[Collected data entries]
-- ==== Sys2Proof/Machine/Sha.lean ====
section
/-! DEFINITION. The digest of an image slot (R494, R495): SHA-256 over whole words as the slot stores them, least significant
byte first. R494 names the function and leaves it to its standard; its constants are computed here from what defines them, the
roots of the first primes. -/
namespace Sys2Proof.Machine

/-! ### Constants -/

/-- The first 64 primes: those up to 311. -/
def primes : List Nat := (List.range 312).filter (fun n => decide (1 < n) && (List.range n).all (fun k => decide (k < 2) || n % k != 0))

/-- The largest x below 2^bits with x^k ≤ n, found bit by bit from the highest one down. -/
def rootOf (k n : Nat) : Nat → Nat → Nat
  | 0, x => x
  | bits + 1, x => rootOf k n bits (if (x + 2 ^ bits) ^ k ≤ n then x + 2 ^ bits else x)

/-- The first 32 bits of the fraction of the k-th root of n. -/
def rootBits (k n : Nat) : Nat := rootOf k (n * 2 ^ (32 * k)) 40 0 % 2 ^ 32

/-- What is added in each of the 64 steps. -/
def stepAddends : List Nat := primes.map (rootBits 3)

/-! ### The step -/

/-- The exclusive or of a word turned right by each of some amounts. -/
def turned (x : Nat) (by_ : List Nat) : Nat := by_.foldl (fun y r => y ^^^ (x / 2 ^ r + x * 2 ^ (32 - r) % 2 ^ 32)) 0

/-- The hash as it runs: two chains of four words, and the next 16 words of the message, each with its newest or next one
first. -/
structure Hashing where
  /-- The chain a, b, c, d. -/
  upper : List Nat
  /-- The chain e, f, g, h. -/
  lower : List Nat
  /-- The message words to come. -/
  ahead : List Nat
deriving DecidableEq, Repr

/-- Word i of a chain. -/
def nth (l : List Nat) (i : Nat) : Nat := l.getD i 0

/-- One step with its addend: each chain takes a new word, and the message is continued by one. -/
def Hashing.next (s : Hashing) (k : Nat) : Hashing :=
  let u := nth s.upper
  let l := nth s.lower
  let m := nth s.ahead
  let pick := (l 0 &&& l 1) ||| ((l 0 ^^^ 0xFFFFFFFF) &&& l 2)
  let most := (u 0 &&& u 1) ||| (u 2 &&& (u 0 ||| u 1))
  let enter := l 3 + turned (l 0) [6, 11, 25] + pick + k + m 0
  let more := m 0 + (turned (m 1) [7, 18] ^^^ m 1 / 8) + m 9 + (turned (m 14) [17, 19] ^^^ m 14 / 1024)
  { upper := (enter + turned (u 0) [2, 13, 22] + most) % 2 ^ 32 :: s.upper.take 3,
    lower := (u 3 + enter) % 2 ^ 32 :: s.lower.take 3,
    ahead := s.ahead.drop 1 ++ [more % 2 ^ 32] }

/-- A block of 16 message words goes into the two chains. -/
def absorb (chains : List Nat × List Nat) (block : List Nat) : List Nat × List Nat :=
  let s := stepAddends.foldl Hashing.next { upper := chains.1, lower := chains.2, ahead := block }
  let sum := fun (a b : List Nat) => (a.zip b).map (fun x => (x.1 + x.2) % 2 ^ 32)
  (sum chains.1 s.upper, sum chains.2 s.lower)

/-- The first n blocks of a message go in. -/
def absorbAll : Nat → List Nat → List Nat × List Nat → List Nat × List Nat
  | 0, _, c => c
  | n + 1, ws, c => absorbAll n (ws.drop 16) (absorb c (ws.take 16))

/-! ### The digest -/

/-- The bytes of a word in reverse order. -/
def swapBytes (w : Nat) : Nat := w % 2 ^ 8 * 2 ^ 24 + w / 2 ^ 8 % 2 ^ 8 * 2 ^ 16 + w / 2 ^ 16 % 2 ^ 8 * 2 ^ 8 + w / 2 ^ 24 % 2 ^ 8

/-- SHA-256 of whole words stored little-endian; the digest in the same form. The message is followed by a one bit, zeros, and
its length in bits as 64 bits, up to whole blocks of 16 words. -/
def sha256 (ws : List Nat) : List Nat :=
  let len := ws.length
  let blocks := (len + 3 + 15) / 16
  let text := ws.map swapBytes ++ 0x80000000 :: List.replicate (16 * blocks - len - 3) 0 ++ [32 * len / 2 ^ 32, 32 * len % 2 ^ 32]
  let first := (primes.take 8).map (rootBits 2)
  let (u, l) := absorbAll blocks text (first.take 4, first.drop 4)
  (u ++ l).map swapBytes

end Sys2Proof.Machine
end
--
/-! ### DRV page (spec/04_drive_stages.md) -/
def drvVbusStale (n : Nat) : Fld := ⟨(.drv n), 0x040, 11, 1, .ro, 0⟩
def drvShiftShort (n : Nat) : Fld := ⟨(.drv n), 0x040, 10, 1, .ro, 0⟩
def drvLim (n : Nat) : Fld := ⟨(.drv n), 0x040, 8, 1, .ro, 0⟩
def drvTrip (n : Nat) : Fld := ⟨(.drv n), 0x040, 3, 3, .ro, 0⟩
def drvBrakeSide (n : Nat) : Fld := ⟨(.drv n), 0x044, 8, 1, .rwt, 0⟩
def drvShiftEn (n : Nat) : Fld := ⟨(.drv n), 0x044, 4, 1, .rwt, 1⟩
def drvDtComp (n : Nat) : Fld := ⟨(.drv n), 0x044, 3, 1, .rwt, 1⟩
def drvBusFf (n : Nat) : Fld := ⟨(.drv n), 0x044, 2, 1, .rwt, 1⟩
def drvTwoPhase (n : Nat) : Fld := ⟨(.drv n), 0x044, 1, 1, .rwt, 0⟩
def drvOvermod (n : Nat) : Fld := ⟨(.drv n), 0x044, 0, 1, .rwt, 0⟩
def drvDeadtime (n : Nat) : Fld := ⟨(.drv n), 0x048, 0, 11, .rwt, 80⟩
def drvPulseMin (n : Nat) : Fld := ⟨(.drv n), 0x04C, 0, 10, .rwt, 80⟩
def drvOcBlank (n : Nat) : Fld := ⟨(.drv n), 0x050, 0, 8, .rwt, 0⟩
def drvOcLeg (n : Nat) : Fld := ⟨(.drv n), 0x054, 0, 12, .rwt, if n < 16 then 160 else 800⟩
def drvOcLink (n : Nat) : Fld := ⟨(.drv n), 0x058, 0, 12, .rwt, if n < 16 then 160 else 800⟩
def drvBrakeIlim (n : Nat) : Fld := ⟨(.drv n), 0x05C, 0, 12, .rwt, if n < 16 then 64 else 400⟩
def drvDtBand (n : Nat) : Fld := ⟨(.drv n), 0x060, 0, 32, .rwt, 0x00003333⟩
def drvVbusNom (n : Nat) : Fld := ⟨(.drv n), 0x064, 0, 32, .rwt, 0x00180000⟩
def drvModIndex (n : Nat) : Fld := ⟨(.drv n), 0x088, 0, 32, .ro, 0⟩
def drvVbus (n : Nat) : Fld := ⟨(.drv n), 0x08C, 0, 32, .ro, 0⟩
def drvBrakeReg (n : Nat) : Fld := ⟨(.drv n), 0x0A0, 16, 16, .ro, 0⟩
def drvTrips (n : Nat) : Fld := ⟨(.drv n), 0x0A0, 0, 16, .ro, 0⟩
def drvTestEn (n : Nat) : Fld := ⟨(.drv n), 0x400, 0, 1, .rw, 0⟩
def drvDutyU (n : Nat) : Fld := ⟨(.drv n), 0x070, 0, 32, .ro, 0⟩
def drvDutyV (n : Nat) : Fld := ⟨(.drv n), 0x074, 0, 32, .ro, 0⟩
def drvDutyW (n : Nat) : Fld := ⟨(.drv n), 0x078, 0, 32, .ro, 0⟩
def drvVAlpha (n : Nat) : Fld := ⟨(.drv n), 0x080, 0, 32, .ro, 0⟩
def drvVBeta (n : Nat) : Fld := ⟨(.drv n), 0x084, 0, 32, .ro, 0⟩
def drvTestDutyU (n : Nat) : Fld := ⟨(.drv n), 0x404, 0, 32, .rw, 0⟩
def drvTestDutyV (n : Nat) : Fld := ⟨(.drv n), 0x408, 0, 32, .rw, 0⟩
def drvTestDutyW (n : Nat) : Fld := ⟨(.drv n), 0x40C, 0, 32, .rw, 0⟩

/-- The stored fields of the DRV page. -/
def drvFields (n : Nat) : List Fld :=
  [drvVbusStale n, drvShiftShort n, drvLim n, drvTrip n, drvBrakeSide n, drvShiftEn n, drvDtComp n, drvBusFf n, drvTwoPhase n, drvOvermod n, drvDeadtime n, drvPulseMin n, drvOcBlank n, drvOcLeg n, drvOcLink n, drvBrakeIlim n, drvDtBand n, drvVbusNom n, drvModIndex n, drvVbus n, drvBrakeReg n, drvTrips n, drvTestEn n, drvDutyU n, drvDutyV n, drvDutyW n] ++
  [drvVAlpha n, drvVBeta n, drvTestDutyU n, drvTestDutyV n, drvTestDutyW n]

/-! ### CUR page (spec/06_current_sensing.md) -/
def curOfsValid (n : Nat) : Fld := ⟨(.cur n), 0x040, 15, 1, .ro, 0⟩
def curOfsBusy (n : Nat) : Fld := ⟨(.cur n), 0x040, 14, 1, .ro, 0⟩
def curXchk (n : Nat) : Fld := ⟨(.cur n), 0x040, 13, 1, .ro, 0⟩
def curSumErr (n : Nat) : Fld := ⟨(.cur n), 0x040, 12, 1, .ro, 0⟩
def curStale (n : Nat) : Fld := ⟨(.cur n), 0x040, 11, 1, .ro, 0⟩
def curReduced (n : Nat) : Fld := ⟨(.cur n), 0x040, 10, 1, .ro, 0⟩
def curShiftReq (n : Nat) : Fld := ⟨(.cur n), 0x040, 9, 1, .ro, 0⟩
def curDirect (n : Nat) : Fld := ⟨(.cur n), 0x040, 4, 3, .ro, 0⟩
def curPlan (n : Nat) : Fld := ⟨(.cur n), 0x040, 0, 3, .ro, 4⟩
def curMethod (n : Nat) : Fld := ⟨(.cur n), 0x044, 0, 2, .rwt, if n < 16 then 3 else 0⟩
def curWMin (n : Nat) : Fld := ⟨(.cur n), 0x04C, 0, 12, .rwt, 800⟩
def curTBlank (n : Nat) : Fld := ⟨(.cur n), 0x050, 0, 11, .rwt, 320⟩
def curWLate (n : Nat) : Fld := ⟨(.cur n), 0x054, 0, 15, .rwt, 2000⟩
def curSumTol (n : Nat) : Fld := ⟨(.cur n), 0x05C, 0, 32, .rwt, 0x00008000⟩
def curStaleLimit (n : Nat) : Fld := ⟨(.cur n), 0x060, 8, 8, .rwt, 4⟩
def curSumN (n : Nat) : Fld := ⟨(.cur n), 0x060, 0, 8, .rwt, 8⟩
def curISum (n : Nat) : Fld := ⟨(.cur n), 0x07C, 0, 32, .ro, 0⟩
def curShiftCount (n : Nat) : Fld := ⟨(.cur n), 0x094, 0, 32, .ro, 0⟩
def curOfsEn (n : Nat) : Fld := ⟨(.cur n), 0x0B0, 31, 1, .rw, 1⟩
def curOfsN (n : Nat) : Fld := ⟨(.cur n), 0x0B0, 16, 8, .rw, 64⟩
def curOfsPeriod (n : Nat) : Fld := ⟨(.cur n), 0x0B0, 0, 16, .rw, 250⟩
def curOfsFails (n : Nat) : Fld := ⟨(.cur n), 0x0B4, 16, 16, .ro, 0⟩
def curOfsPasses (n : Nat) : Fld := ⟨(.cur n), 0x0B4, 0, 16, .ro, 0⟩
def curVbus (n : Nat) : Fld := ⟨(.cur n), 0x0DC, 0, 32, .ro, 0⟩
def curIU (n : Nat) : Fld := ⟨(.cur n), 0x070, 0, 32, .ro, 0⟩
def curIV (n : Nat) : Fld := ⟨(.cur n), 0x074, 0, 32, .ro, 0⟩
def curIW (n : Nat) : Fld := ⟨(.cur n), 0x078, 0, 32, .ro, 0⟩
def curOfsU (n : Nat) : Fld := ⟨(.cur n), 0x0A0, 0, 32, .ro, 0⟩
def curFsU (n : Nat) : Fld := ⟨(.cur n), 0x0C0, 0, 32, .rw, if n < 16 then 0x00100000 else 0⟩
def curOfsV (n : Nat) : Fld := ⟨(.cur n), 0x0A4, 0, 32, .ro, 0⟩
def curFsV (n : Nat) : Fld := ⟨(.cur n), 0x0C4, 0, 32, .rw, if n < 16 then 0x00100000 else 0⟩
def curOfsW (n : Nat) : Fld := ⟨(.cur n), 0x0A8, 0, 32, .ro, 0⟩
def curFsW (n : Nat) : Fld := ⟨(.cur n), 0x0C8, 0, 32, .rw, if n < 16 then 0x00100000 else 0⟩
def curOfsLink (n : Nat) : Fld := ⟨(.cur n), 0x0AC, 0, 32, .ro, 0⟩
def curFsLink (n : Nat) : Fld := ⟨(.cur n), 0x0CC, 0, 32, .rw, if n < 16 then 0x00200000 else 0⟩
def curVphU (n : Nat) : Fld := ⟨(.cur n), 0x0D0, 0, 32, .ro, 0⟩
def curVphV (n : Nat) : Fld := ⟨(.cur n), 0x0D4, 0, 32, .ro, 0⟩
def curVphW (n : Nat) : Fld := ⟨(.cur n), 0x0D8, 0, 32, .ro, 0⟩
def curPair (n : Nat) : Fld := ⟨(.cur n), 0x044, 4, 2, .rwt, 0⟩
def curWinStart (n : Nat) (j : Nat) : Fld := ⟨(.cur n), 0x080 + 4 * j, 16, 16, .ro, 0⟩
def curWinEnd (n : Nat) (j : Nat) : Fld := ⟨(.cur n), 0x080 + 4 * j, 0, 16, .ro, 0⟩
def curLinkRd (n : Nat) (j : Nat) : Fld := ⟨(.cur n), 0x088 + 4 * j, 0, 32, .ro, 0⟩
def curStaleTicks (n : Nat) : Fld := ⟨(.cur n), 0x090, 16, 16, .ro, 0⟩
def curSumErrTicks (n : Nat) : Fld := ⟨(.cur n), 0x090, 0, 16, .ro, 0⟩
--
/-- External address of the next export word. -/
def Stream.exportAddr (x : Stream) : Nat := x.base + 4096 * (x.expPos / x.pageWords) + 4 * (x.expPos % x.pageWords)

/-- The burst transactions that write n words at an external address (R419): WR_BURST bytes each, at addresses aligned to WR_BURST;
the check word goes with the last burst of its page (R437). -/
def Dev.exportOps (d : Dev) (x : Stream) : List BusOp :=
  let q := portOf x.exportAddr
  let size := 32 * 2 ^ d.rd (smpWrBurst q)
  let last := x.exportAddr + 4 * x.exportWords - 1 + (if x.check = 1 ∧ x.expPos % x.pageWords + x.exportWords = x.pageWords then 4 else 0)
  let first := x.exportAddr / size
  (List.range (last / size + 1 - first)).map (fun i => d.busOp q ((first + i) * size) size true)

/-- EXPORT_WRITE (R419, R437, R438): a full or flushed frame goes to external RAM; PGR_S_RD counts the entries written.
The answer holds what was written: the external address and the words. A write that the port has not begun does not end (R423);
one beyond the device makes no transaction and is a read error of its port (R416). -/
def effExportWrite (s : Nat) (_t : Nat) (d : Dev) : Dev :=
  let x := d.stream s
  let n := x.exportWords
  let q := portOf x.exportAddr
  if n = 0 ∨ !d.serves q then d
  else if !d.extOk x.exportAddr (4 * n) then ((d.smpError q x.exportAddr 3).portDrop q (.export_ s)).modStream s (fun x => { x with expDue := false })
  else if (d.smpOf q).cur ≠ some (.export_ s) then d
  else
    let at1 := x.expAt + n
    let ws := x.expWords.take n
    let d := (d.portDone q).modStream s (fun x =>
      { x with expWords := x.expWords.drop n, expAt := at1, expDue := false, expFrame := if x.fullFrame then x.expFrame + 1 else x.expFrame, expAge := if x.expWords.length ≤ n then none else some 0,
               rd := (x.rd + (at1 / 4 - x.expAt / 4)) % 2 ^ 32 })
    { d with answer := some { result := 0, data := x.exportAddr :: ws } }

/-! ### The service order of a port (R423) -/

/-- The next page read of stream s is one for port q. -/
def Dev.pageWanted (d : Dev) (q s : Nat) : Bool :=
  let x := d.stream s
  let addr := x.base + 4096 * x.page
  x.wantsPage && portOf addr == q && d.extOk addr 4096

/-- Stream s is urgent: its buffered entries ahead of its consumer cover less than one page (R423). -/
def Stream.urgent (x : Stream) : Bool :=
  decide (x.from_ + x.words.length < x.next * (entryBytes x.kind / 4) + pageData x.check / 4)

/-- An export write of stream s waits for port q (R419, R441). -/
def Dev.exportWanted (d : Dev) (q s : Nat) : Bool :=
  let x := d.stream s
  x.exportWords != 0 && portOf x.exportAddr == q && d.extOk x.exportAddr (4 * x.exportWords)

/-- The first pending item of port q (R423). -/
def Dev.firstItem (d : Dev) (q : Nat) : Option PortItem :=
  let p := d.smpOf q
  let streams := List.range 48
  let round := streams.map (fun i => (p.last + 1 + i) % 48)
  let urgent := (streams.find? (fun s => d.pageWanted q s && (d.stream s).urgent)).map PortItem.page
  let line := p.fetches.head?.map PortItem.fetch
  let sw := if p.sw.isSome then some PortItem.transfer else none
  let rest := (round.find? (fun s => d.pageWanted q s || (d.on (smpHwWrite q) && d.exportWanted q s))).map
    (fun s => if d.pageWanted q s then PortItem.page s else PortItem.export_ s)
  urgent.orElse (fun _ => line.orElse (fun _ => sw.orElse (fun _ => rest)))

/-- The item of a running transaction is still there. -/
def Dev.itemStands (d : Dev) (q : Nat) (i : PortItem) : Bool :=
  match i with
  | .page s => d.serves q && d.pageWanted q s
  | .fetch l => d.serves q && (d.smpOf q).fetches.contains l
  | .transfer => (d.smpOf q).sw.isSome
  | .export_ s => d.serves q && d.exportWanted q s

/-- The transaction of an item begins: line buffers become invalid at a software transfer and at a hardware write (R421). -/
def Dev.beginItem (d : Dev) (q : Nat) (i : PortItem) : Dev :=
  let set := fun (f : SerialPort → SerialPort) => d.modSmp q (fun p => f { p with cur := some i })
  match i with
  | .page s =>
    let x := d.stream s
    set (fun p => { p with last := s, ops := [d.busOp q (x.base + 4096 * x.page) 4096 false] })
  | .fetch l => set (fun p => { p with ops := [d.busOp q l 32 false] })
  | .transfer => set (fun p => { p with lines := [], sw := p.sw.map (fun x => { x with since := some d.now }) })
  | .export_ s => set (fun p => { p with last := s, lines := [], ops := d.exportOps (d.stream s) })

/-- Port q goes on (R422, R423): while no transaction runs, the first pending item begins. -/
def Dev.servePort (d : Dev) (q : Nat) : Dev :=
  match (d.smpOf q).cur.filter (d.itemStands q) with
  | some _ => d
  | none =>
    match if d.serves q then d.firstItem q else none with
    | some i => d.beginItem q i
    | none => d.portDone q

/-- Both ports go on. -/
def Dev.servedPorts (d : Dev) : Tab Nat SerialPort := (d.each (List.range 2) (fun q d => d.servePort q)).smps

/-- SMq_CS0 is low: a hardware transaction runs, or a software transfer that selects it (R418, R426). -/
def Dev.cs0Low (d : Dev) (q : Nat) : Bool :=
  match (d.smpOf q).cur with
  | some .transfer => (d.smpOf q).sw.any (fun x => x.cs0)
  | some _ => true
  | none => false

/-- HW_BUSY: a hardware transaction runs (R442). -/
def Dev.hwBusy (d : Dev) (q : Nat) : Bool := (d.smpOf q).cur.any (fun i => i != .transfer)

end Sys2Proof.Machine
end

▸ Work order: Starting at the line above that contains "def curWMin (n", write out each line exactly until the line that contains "def curOfsFails (n" has been written, and stop there.

▸ Exercise result:
def curWMin (n : Nat) : Fld := ⟨(.cur n), 0x04C, 0, 12, .rwt, 800⟩
def curTBlank (n : Nat) : Fld := ⟨(.cur n), 0x050, 0, 11, .rwt, 320⟩
def curWLate (n : Nat) : Fld := ⟨(.cur n), 0x054, 0, 15, .rwt, 2000⟩
def curSumTol (n : Nat) : Fld := ⟨(.cur n), 0x05C, 0, 32, .rwt, 0x00008000⟩
def curStaleLimit (n : Nat) : Fld := ⟨(.cur n), 0x060, 8, 8, .rwt, 4⟩
def curSumN (n : Nat) : Fld := ⟨(.cur n), 0x060, 0, 8, .rwt, 8⟩
def curISum (n : Nat) : Fld := ⟨(.cur n), 0x07C, 0, 32, .ro, 0⟩
def curShiftCount (n : Nat) : Fld := ⟨(.cur n), 0x094, 0, 32, .ro, 0⟩
def curOfsEn (n : Nat) : Fld := ⟨(.cur n), 0x0B0, 31, 1, .rw, 1⟩
def curOfsN (n : Nat) : Fld := ⟨(.cur n), 0x0B0, 16, 8, .rw, 64⟩
def curOfsPeriod (n : Nat) : Fld := ⟨(.cur n), 0x0B0, 0, 16, .rw, 250⟩
def curOfsFails (n : Nat) : Fld := ⟨(.cur n), 0x0B4, 16, 16, .ro, 0⟩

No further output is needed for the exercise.